Exercise directions:
Once you reach the line that holds "(∀ (addr size : Nat), inMemory" in the listing below, output it and every line after it through the line that holds "Gives (.systemBusAccess addr size none)", word for word.
★ ★ ★ ★
-- ==== Sys2Proof/Certificates/Slice0/Obligations.lean ====
section
/-! DEFINITION. The statements about the model, from the numbered rules of the spec. In a clause about a command, `Gives` says that the command
answers a next state, and `Only`, `EntriesBut` and `WordsBut` say what it leaves alone. -/

open Sys2Proof Sys2Proof.Machine

/-- Pace samples, rail steps and pace faults of the core supply complete. In a running device: a pace sample stores the code (at most 65,535) and the
target of PACE_MODE, and counts how long the code has been low or good; a trim step up, down or toward FIXED_MV (target 0, set by a pace sample in
mode FIXED) moves the rail by 5 mV within 720 mV to 880 mV when the supply is not frozen and 10 µs have passed since the last step; more than 20 µs
below 4,096 at the top rail in mode WORST set the pace fault and drive FAULT_N low; 1 ms at 4,096 or above clears it. -/
def Obligations.SupplyAndPaceCommands : Prop :=
  ∀ s : State, Live s →
  (∀ (code : Nat), Gives (.paceSample code) s fun d =>
      d.get Ent.Pace.PACE_CODE = min code 65535 ∧ (d.get Ent.Pace.PACE_TARGET = if s.dev.get Ent.Pace.PACE_MODE = 0 then 4096 else if s.dev.get Ent.Pace.PACE_MODE = 1 then 5960 else 0) ∧ (d.supply.low = if s.dev.get Ent.Pace.PACE_MODE = 0 ∧ s.dev.get Ent.Pace.RAIL_MV = 880 ∧ code < 4096 then s.dev.supply.low + 1 else 0) ∧ (d.supply.good = if 4096 ≤ code then s.dev.supply.good + 1 else 0) ∧ Only Foot.paceSample s.dev d) ∧
  (s.dev.supply.frozen = false → s.dev.trimDue = true → s.dev.get Ent.Pace.PACE_TARGET ≠ 0 → s.dev.get Ent.Pace.PACE_CODE < s.dev.get Ent.Pace.PACE_TARGET → 715 ≤ s.dev.get Ent.Pace.RAIL_MV → s.dev.get Ent.Pace.RAIL_MV ≤ 875 →
    Gives (.trimStep true) s fun d =>
      d.get Ent.Pace.RAIL_MV = s.dev.get Ent.Pace.RAIL_MV + 5 ∧ d.supply.stepAt = some s.dev.time.raw ∧ Only Foot.trimStep s.dev d) ∧
  (s.dev.supply.frozen = false → s.dev.trimDue = true → s.dev.get Ent.Pace.PACE_TARGET ≠ 0 → s.dev.get Ent.Pace.PACE_TARGET ≤ s.dev.get Ent.Pace.PACE_CODE → 725 ≤ s.dev.get Ent.Pace.RAIL_MV → s.dev.get Ent.Pace.RAIL_MV ≤ 885 →
    Gives (.trimStep false) s fun d =>
      d.get Ent.Pace.RAIL_MV = s.dev.get Ent.Pace.RAIL_MV - 5 ∧ d.supply.stepAt = some s.dev.time.raw ∧ Only Foot.trimStep s.dev d) ∧
  (∀ (up : Bool), s.dev.supply.frozen = false → s.dev.trimDue = true → s.dev.get Ent.Pace.PACE_TARGET = 0 → s.dev.get Ent.Pace.RAIL_MV < s.dev.get Ent.Pace.FIXED_MV → 715 ≤ s.dev.get Ent.Pace.RAIL_MV → s.dev.get Ent.Pace.RAIL_MV ≤ 875 →
    Gives (.trimStep up) s fun d =>
      d.get Ent.Pace.RAIL_MV = s.dev.get Ent.Pace.RAIL_MV + 5 ∧ Only Foot.trimStep s.dev d) ∧
  (s.dev.get Ent.Pace.PACE_TARGET = 4096 → 20 < s.dev.supply.low → s.dev.supply.fault = false →
    Gives (.paceFault) s fun d =>
      d.supply.fault = true ∧ d.twin.low = true ∧ Only Foot.paceFault s.dev d) ∧
  (s.dev.supply.fault = true → 1000 ≤ s.dev.supply.good →
    Gives (.paceFaultEnd) s fun d =>
      d.supply.fault = false ∧ Only Foot.paceFaultEnd s.dev d)

/-- 32-bit reads and writes of 64-bit counters latch, stage and take effect together. In a running device: a read of a counter's low word answers bits
31 to 0 and latches bits 63 to 32 for that initiator and unit; the initiator's next high-word read answers the latched half and empties the latch; a
low-word write is staged; the high-word write clears in the counter every bit that is 1 in the high word and the staged low word. -/
def Obligations.CounterWordAccess : Prop :=
  ∀ s : State, Live s →
  (∀ (i : Initiator) (idx sub : Nat), Gives (.counterLowRead i idx sub false) s fun d =>
      d.out = [.answer .ok (s.dev.get ⟨idx, sub, 64, 0⟩ % 2 ^ 32)] ∧ KV.find (latchKey i idx) d.ctrLatch = some ⟨idx * 256 + sub, s.dev.get ⟨idx, sub, 64, 0⟩ / 2 ^ 32⟩ ∧ Only Foot.counterLowRead s.dev d) ∧
  (∀ (i : Initiator) (idx sub high : Nat), KV.find (latchKey i idx) s.dev.ctrLatch = some ⟨idx * 256 + sub, high⟩ →
    Gives (.counterLowRead i idx sub true) s fun d =>
      d.out = [.answer .ok high] ∧ KV.find (latchKey i idx) d.ctrLatch = none ∧ Only Foot.counterLowRead s.dev d) ∧
  (∀ (idx sub v : Nat), Gives (.counterLowWrite idx sub v) s fun d =>
      d.out = [.answer .ok 0] ∧ KV.find (idx * 256 + sub) d.ctrStage = some (v % 2 ^ 32) ∧ Only Foot.counterLowWrite s.dev d) ∧
  (∀ (idx sub v : Nat), (counterSat idx sub = none ∨ ∃ e b, counterSat idx sub = some (e, b) ∧ e.key ≠ idx * 256 + sub) →
    Gives (.counterHighWrite idx sub v) s fun d =>
      d.get ⟨idx, sub, 64, 0⟩ = clearBits 64 (s.dev.get ⟨idx, sub, 64, 0⟩) (v % 2 ^ 32 * 2 ^ 32 + KV.get 0 (idx * 256 + sub) s.dev.ctrStage) ∧ KV.find (idx * 256 + sub) d.ctrStage = none ∧ Only Foot.counterHighWrite s.dev d)

/-- ENABLE, DRAINING, the drain's end and its timeout move a unit as Table 2.8 says; FENCE waits and completes. In a running device, for every unit
that exists: a write of 1 to ENABLE, not refused by a lease, makes a DISABLED unit ENABLED; a write of 0 clears ENABLE of an ENABLED unit, which is
then DRAINING, or DISABLED at once where its drain timeout is 0; a DRAINING unit with nothing in flight becomes DISABLED; so does one whose drain
timeout has passed with work in flight. A FENCE that the context's hall writes, that passes the checks of R232 while no FENCE waits, sets BUSY and is
remembered with the sequence of the next posted write; once every earlier posted write is settled it completes with OK, REMOTE_TIMEOUT or
REMOTE_FAILED. -/
def Obligations.UnitLifeCommands : Prop :=
  ∀ s : State, Live s →
  (∀ (x : UnitId) (secure : Bool), x.valid = true → s.dev.unitLeased x secure = false → s.dev.unitState x = 0 →
    Gives (.unitEnable x secure) s fun d =>
      d.get (unitEnableEntry x) = 1 ∧ d.unitState x = 1 ∧ Out.answer .ok 0 ∈ d.out ∧ Only Foot.unitEnable s.dev d) ∧
  (∀ (x : UnitId) (secure : Bool), x.valid = true → s.dev.unitLeased x secure = false → s.dev.unitState x = 1 →
    Gives (.unitDisable x secure) s fun d =>
      d.get (unitEnableEntry x) = 0 ∧ (d.unitState x = 2 ∨ s.dev.get (unitDrainEntry x) = 0 ∧ d.unitState x = 0) ∧ Out.answer .ok 0 ∈ d.out ∧ Only Foot.unitDisable s.dev d) ∧
  (∀ (x : UnitId), x.valid = true → s.dev.unitState x = 2 → s.dev.unitQuiet x = true →
    Gives (.drainDone x) s fun d =>
      d.unitState x = 0 ∧ KV.find x.key d.drains = none ∧ Only Foot.drainDone s.dev d) ∧
  (∀ (x : UnitId), x.valid = true → s.dev.unitState x = 2 → s.dev.unitQuiet x = false → s.dev.drainStart x + s.dev.drainLimit x * 1000000 ≤ s.dev.time.raw →
    Gives (.drainTimeout x) s fun d =>
      d.unitState x = 0 ∧ KV.find x.key d.drains = none ∧ Only Foot.drainTimeout s.dev d) ∧
  (∀ (u k hall v : Nat), u < 4 → k < 64 → s.dev.get (Ent.Bctx.HALL (bctx u k)) = hall → s.dev.ctxCommand u k v true = .ok → s.dev.isSet (Rg.Ctx.BUSY u k) = false →
    Gives (.fence u k hall v) s fun d =>
      d.fld (Rg.Ctx.BUSY u k) = 1 ∧ (d.brCtx u k).fence = some (s.dev.fld (Rg.Ctx.PW_SEQ u k)) ∧ d.out = [.answer .ok 0] ∧ Only Foot.fence s.dev d) ∧
  (∀ (u k q : Nat), u < 4 → k < 64 → (s.dev.brCtx u k).fence = some q → ((((s.dev.brSess u k).sent ++ (s.dev.brSess u k).waiting).any fun r => (r.msg.op == 3 || r.msg.op == 8) && before 32 r.msg.tag q) = false) →
    Gives (.fenceComplete u k) s fun d =>
      (d.brCtx u k).fence = none ∧ (d.fld (Rg.Ctx.CODE u k) = (if (s.dev.brCtx u k).timedOut then Status.remoteTimeout else if (s.dev.brCtx u k).failed then .remoteFailed else .ok).code) ∧ d.fld (Rg.Ctx.BUSY u k) = 0 ∧ d.fld (Rg.Ctx.DONE u k) = 1 ∧ Only Foot.fenceComplete s.dev d)

/-- A memory transaction that passes the checks of Table 1.4 is performed whole and answered OK. In a running device, for a transaction to one of the
memories that, with the world and hall its initiator gives it, passes at its address (through the initiator's DRAM window where it uses one) the
checks of Table 1.4: a read answers the bytes there and changes no memory; a posted or non-posted write stores its data, leaves every byte outside
them, and answers OK; an atomic answers the old value and stores the function of R547 of it and the operand. A hart that the debug module may act on
and has halted reads and writes memory the same way; so does the debug module's bus master, for accesses of at most 8 bytes where the debug enable of
the region's world is active. -/
def Obligations.MemoryTransactions : Prop :=
  ∀ s : State, Live s →
  (∀ (t : Txn) (a : Nat), inMemory t.addr = true → t.kind = .read → s.dev.physical (s.dev.attributed t) = some a → s.dev.memCheck (s.dev.attributed t) a = .ok →
    Gives (.concourseTransaction t) s fun d =>
      d.out = [.answer .ok (ofLe (s.dev.readMem a t.size))] ∧ Only ⟨[.clk], [], []⟩ s.dev d) ∧
  (∀ (t : Txn) (a : Nat), inMemory t.addr = true → t.kind = .write ∨ t.kind = .posted → s.dev.physical (s.dev.attributed t) = some a → s.dev.memCheck (s.dev.attributed t) a = .ok →
    Gives (.concourseTransaction t) s fun d =>
      d.out = [.answer .ok 0] ∧ StoredAt a t.size (t.data % 2 ^ (8 * t.size)) s.dev d ∧ Only ⟨[.mem, .dma, .tenants, .clk], [], []⟩ s.dev d) ∧
  (∀ (t : Txn) (fn a : Nat), inMemory t.addr = true → t.kind = .atomic fn → issuesAtomics t.initiator = true → s.dev.physical (s.dev.attributed t) = some a → s.dev.memCheck (s.dev.attributed t) a = .ok →
    Gives (.atomicTransaction t) s fun d =>
      d.out = [.answer .ok (ofLe (s.dev.readMem a t.size))] ∧ StoredAt a t.size (amo fn (8 * t.size) (ofLe (s.dev.readMem a t.size)) (t.data % 2 ^ (8 * t.size))) s.dev d ∧ Only ⟨[.mem, .dma, .tenants, .clk], [], []⟩ s.dev d) ∧
  (∀ (k addr size a : Nat), inMemory addr = true → s.dev.mayAct k = true → (s.dev.hart k).halted = true → s.dev.physical (hartAccess s.dev k addr size none) = some a → s.dev.memCheck (hartAccess s.dev k addr size none) a = .ok →
    Gives (.accessMemory k addr size none) s fun d =>
      d.out = [.answer .ok (ofLe (s.dev.readMem a size))] ∧ Only ⟨[.clk], [], []⟩ s.dev d) ∧
  (∀ (k addr size v a : Nat), inMemory addr = true → s.dev.mayAct k = true → (s.dev.hart k).halted = true → s.dev.physical (hartAccess s.dev k addr size (some v)) = some a → s.dev.memCheck (hartAccess s.dev k addr size (some v)) a = .ok →
    Gives (.accessMemory k addr size (some v)) s fun d =>
      d.out = [.answer .ok 0] ∧ StoredAt a size (v % 2 ^ (8 * size)) s.dev d ∧ Only ⟨[.mem, .dma, .tenants, .clk], [], []⟩ s.dev d) ∧
  (∀ (addr size : Nat), inMemory addr = true → region addr ≠ some .dramWindow → size ≤ 8 → (bit s.dev.dbgActive (if s.dev.debugSecure addr then 3 else 1) = true) → s.dev.memCheck ⟨.debug, bit s.dev.dbgActive 3, 0, false, 0, .read, addr, size, 0⟩ addr = .ok →
    Gives (.systemBusAccess addr size none) s fun d =>
      d.out = [.answer .ok (ofLe (s.dev.readMem addr size))] ∧ Only ⟨[.clk], [], []⟩ s.dev d) ∧
  (∀ (addr size v : Nat), inMemory addr = true → region addr ≠ some .dramWindow → size ≤ 8 → (bit s.dev.dbgActive (if s.dev.debugSecure addr then 3 else 1) = true) → s.dev.memCheck ⟨.debug, bit s.dev.dbgActive 3, 0, false, 0, .write, addr, size, v⟩ addr = .ok →
    Gives (.systemBusAccess addr size (some v)) s fun d =>
      d.out = [.answer .ok 0] ∧ StoredAt addr size (v % 2 ^ (8 * size)) s.dev d ∧ Only ⟨[.mem, .dma, .tenants, .clk], [], []⟩ s.dev d)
★ ★ ★ ★
Exercise result:
  (∀ (addr size : Nat), inMemory addr = true → region addr ≠ some .dramWindow → size ≤ 8 → (bit s.dev.dbgActive (if s.dev.debugSecure addr then 3 else 1) = true) → s.dev.memCheck ⟨.debug, bit s.dev.dbgActive 3, 0, false, 0, .read, addr, size, 0⟩ addr = .ok →
    Gives (.systemBusAccess addr size none) s fun d =>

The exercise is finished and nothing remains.